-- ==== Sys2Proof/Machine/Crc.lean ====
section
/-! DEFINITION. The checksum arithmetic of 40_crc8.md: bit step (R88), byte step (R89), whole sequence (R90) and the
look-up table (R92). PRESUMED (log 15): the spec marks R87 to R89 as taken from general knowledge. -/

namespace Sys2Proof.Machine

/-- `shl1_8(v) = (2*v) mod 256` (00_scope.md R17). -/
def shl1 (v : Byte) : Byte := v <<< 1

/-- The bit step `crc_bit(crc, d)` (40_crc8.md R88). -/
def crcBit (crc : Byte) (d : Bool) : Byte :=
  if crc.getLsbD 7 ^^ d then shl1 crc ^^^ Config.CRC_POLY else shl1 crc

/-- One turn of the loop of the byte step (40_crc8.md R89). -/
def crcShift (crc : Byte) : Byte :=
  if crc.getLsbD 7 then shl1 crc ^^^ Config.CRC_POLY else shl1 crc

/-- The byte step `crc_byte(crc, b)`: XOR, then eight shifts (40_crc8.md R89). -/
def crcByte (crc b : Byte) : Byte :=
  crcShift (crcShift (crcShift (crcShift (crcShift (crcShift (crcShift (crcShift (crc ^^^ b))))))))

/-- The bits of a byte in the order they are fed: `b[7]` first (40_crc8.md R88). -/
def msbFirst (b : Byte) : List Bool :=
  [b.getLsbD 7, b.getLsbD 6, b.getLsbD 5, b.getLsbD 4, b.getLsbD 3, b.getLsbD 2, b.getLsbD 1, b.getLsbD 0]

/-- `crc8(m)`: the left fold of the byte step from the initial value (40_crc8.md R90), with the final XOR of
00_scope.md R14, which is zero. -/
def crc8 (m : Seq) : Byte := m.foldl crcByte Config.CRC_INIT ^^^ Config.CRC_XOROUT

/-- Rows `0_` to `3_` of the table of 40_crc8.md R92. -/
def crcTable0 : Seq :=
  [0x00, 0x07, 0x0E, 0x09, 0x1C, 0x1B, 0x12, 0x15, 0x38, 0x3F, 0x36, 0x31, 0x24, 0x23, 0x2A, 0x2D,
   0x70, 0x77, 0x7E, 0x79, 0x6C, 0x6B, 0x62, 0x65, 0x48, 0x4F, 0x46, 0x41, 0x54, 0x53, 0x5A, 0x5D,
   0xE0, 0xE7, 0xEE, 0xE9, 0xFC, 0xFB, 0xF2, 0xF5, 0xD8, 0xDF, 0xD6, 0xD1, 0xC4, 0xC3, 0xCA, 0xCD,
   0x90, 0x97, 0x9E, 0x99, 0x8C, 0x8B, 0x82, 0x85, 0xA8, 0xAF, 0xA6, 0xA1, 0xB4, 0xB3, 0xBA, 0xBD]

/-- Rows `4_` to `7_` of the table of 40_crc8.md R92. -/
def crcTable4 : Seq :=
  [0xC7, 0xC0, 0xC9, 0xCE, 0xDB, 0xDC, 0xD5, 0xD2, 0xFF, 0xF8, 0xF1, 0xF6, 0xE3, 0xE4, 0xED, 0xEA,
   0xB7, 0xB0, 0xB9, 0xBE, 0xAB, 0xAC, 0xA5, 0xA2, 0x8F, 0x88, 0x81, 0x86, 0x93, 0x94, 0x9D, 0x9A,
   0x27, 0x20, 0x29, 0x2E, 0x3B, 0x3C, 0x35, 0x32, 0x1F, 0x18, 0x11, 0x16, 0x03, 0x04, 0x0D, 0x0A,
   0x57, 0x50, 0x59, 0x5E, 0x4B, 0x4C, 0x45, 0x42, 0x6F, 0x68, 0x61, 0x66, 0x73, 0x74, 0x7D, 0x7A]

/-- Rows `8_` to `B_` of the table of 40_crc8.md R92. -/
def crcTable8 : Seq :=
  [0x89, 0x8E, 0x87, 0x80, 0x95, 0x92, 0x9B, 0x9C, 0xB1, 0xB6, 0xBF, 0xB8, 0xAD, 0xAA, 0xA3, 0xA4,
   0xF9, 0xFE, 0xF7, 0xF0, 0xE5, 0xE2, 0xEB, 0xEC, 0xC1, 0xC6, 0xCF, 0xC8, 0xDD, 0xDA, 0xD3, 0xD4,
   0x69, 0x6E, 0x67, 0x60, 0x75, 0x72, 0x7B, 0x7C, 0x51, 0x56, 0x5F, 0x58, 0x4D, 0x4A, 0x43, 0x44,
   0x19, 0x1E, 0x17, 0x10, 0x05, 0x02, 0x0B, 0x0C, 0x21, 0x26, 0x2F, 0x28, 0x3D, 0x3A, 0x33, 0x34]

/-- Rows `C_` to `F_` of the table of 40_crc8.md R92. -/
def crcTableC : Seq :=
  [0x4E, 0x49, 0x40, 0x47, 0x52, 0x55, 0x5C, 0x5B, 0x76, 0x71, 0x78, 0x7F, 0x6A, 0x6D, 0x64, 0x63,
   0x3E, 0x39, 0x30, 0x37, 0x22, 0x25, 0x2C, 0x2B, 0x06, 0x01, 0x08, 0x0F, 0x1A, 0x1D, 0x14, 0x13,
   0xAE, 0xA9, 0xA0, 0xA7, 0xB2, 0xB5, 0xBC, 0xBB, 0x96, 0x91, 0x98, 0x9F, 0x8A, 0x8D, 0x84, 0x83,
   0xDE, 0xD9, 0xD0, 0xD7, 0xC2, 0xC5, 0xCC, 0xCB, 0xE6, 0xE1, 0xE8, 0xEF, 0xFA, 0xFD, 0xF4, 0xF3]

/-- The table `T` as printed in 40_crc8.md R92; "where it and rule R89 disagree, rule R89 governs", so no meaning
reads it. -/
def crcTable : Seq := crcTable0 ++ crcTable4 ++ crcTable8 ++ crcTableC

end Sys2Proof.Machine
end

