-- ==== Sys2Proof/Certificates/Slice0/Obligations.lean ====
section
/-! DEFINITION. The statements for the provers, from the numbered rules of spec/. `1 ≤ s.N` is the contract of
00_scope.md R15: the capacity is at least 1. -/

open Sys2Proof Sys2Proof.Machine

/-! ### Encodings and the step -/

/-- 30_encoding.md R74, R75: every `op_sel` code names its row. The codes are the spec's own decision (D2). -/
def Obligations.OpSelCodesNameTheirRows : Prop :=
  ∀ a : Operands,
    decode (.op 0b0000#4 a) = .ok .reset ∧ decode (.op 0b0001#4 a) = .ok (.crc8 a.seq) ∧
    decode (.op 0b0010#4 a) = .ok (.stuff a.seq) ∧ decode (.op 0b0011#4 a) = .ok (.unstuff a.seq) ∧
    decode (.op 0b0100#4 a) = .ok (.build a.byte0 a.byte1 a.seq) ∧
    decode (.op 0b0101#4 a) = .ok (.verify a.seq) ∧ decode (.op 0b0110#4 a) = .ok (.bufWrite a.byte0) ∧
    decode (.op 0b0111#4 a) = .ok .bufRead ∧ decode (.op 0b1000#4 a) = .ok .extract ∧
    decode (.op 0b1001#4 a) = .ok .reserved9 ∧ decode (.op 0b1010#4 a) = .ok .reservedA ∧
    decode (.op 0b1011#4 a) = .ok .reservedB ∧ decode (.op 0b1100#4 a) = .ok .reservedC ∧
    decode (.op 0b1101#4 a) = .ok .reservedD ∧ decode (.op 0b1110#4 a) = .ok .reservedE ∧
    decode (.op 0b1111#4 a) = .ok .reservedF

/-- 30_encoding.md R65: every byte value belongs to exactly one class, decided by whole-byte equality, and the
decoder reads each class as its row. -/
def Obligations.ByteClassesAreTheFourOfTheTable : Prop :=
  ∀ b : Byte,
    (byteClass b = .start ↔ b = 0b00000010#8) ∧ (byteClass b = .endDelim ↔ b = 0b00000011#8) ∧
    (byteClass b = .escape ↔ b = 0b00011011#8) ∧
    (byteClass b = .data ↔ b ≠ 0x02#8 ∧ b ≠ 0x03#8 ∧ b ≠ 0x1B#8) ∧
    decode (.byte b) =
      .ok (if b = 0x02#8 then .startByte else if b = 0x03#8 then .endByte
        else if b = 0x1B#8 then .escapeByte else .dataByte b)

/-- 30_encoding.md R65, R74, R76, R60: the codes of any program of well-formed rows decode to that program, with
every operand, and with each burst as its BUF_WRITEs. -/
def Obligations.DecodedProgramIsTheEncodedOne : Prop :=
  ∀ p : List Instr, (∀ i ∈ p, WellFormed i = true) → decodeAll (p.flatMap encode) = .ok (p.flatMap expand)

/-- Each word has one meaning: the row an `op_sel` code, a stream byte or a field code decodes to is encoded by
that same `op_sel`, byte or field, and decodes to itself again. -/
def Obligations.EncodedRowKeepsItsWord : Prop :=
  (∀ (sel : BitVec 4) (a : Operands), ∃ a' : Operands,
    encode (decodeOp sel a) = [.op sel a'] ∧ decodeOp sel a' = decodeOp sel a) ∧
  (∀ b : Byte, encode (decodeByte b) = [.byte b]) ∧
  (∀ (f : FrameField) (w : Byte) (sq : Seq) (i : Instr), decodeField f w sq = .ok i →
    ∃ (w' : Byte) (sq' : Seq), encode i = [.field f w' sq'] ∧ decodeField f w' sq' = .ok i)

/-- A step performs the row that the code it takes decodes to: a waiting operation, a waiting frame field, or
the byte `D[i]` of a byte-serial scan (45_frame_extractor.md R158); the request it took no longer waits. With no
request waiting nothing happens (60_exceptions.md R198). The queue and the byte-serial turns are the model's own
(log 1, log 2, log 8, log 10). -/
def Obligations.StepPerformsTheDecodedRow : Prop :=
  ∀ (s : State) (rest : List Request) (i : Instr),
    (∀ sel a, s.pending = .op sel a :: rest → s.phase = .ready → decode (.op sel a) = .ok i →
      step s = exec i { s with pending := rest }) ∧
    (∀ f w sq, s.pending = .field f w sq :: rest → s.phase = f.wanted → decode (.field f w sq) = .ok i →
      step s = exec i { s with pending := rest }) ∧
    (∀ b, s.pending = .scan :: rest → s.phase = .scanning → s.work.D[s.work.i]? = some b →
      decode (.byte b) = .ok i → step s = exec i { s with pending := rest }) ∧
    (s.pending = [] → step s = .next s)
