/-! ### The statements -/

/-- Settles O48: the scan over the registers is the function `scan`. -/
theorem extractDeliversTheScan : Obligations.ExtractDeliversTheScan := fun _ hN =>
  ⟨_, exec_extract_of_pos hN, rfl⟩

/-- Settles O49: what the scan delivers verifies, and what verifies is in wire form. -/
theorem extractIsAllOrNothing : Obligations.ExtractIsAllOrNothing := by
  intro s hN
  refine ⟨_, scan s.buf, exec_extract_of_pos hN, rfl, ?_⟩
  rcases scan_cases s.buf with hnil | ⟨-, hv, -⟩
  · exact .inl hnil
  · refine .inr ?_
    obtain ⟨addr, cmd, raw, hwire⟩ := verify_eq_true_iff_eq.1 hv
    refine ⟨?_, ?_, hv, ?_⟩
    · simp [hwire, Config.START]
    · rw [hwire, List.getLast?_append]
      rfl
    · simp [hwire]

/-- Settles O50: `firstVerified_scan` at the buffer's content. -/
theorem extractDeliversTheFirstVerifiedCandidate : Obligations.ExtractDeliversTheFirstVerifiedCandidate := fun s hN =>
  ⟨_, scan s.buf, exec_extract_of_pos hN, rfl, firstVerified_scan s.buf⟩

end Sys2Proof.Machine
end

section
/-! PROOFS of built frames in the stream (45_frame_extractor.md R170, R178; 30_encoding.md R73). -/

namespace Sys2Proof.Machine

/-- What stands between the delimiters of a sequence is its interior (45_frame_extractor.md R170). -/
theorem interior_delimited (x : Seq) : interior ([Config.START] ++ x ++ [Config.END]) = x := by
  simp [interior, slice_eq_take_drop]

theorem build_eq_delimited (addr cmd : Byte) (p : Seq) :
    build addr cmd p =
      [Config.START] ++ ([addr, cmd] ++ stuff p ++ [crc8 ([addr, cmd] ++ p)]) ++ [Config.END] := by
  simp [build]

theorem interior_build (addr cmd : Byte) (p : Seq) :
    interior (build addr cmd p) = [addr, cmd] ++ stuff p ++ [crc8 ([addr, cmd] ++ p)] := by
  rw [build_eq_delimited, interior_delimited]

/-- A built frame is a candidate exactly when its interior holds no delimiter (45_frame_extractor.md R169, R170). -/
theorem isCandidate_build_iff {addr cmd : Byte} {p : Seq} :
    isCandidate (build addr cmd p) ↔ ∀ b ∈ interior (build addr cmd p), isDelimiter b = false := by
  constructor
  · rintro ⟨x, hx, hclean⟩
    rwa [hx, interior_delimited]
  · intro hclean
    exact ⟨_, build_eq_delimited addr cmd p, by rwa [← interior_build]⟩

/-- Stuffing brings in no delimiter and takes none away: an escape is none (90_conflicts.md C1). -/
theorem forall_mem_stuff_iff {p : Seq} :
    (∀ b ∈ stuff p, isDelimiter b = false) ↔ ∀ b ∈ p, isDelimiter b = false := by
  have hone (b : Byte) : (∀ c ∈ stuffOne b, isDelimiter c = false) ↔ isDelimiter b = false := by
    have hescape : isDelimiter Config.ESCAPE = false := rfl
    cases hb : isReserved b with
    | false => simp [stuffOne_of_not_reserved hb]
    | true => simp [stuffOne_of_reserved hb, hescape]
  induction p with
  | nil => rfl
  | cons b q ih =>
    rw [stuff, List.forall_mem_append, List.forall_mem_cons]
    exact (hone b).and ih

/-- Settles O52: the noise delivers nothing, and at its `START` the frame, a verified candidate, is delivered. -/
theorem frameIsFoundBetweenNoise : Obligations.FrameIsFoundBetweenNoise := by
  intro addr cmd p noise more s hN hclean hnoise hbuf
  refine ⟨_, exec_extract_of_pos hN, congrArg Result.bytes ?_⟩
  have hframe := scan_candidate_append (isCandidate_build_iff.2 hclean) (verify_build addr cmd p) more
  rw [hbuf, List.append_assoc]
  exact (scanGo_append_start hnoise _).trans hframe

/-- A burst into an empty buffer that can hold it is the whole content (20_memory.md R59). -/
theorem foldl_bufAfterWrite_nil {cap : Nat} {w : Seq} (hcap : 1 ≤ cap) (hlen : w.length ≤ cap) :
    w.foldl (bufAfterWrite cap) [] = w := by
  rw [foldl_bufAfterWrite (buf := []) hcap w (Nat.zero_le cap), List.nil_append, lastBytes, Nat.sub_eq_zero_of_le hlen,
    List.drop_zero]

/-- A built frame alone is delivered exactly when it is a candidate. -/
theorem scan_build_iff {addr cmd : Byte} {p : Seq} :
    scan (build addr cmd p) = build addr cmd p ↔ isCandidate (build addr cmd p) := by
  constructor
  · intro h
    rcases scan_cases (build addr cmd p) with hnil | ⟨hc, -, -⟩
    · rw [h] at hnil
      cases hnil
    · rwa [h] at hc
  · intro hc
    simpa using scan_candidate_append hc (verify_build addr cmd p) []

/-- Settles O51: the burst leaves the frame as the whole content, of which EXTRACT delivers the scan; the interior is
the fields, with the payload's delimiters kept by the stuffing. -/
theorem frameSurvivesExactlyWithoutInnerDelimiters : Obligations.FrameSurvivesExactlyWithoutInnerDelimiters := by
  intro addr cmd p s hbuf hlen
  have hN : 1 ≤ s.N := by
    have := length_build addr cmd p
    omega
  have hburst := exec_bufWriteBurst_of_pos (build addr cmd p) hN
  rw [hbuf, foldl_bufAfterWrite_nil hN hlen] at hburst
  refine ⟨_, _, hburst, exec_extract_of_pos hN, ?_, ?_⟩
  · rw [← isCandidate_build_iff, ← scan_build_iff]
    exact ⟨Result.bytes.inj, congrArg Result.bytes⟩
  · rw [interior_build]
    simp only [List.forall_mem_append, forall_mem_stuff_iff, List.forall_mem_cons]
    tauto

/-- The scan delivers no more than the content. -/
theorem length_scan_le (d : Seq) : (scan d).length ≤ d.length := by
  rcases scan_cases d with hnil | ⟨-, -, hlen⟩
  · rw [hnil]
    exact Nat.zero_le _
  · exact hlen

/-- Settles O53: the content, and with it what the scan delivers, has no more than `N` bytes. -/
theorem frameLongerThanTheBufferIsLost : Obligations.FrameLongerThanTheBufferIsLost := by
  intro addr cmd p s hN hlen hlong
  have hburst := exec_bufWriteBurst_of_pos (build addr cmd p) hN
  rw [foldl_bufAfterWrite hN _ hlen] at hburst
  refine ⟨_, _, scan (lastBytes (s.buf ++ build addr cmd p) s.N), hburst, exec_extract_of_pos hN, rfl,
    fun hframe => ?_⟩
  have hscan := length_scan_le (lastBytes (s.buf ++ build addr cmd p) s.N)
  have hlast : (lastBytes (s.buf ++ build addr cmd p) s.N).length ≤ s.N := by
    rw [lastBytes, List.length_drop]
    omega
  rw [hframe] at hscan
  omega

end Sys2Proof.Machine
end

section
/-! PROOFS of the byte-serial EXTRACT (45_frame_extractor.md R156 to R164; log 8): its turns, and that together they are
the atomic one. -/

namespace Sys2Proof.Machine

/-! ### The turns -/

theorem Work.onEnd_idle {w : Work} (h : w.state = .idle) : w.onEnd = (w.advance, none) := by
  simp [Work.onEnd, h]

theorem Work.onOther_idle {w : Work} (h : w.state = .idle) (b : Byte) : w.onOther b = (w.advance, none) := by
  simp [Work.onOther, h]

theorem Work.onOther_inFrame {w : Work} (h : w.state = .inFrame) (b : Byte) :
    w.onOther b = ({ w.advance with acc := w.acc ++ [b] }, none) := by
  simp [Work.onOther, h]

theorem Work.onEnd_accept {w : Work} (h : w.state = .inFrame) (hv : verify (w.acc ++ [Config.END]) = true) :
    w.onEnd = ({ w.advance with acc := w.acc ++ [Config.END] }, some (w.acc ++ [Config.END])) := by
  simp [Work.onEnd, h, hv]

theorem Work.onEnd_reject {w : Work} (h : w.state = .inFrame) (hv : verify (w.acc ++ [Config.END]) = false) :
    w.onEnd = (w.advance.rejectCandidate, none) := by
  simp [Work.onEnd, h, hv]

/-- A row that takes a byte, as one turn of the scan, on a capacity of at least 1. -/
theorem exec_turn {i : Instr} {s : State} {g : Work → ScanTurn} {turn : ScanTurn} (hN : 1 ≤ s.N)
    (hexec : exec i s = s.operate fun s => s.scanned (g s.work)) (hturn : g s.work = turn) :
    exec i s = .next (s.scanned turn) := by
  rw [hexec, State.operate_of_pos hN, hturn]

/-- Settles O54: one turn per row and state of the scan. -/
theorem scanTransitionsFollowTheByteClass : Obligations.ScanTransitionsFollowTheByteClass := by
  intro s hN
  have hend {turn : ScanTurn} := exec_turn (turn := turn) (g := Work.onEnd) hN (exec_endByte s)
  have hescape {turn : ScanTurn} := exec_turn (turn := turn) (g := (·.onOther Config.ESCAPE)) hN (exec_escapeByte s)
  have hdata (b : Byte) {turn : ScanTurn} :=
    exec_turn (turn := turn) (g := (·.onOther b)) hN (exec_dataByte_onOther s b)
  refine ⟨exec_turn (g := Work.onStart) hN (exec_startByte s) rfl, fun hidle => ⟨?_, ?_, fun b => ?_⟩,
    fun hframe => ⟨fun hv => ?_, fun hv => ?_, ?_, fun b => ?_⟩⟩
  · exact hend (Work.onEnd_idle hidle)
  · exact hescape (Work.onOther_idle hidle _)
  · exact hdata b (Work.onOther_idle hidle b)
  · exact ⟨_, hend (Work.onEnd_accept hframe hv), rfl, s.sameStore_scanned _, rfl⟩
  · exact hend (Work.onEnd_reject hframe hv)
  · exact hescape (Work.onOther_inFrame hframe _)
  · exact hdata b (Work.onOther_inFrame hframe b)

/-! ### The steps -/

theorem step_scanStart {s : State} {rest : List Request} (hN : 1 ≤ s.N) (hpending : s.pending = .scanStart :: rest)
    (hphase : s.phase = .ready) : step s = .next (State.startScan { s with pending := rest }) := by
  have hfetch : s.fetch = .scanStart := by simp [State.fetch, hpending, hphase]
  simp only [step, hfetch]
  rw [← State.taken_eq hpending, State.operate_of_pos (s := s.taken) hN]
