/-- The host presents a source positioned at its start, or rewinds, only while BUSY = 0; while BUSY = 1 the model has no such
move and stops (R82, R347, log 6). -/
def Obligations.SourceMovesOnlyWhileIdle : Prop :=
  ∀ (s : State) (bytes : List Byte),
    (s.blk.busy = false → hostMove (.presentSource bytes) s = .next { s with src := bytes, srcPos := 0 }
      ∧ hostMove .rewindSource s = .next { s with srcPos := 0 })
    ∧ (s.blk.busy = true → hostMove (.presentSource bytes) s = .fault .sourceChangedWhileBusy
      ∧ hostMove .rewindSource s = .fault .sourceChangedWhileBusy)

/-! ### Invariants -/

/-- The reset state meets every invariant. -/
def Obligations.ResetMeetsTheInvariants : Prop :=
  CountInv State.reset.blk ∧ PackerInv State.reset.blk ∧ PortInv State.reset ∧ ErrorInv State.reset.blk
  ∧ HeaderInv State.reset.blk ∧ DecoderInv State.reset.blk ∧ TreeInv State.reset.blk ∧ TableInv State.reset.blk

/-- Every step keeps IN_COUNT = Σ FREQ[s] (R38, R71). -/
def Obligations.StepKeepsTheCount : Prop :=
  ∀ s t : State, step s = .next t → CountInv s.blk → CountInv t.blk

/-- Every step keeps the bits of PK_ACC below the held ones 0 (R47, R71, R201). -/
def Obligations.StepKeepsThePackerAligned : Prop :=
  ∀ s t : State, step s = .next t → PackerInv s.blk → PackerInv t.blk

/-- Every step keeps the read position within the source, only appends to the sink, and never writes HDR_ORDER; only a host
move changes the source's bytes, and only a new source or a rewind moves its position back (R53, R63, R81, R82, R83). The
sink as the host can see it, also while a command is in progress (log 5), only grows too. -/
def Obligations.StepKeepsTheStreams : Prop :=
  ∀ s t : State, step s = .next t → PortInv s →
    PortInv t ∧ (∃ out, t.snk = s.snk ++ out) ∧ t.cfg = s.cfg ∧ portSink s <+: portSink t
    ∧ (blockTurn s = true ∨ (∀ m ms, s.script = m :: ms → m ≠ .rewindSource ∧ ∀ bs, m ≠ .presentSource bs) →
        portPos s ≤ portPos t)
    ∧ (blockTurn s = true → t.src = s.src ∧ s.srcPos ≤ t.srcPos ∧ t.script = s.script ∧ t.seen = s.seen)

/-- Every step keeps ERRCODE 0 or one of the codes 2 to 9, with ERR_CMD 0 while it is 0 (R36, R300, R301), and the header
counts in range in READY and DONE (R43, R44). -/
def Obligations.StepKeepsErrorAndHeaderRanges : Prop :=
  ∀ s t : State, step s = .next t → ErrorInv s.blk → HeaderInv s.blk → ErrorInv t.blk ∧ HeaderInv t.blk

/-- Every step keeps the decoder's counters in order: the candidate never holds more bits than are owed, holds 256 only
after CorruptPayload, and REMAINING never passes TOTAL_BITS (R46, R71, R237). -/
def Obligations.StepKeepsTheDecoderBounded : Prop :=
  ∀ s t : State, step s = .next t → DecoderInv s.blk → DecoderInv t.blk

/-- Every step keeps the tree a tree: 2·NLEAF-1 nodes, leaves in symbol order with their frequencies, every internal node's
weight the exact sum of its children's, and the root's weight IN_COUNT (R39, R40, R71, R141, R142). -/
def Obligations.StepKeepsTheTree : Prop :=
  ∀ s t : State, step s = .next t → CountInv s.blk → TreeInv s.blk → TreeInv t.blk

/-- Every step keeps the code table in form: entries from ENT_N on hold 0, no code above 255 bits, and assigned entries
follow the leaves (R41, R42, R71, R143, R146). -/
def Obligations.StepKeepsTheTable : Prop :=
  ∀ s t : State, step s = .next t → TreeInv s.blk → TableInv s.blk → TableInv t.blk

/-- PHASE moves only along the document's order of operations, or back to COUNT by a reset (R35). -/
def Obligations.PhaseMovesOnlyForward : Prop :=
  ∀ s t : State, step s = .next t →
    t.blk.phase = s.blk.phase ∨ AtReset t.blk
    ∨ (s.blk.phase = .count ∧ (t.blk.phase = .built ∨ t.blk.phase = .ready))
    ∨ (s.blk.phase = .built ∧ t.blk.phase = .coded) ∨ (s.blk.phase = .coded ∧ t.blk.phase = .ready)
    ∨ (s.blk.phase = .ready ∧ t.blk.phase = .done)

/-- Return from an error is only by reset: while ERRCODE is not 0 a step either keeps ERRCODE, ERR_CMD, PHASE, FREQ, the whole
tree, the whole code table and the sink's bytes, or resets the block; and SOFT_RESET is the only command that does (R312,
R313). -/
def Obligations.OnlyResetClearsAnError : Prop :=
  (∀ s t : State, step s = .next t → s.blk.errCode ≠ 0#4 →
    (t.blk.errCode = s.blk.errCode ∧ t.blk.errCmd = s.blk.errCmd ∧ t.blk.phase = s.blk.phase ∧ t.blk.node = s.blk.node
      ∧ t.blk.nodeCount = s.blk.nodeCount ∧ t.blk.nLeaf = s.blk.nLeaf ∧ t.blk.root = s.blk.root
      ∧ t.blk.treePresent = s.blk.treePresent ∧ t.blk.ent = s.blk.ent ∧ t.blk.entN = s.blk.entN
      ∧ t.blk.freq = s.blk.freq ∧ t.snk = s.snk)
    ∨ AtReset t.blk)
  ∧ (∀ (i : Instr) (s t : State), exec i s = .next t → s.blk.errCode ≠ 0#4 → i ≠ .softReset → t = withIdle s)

━━━━━━━━━━━━━━━━━━━━

The task calls for every line of the material that contains the string "AtReset".

YOUR RESPONSE:
    t.blk.phase = s.blk.phase ∨ AtReset t.blk
    ∨ AtReset t.blk)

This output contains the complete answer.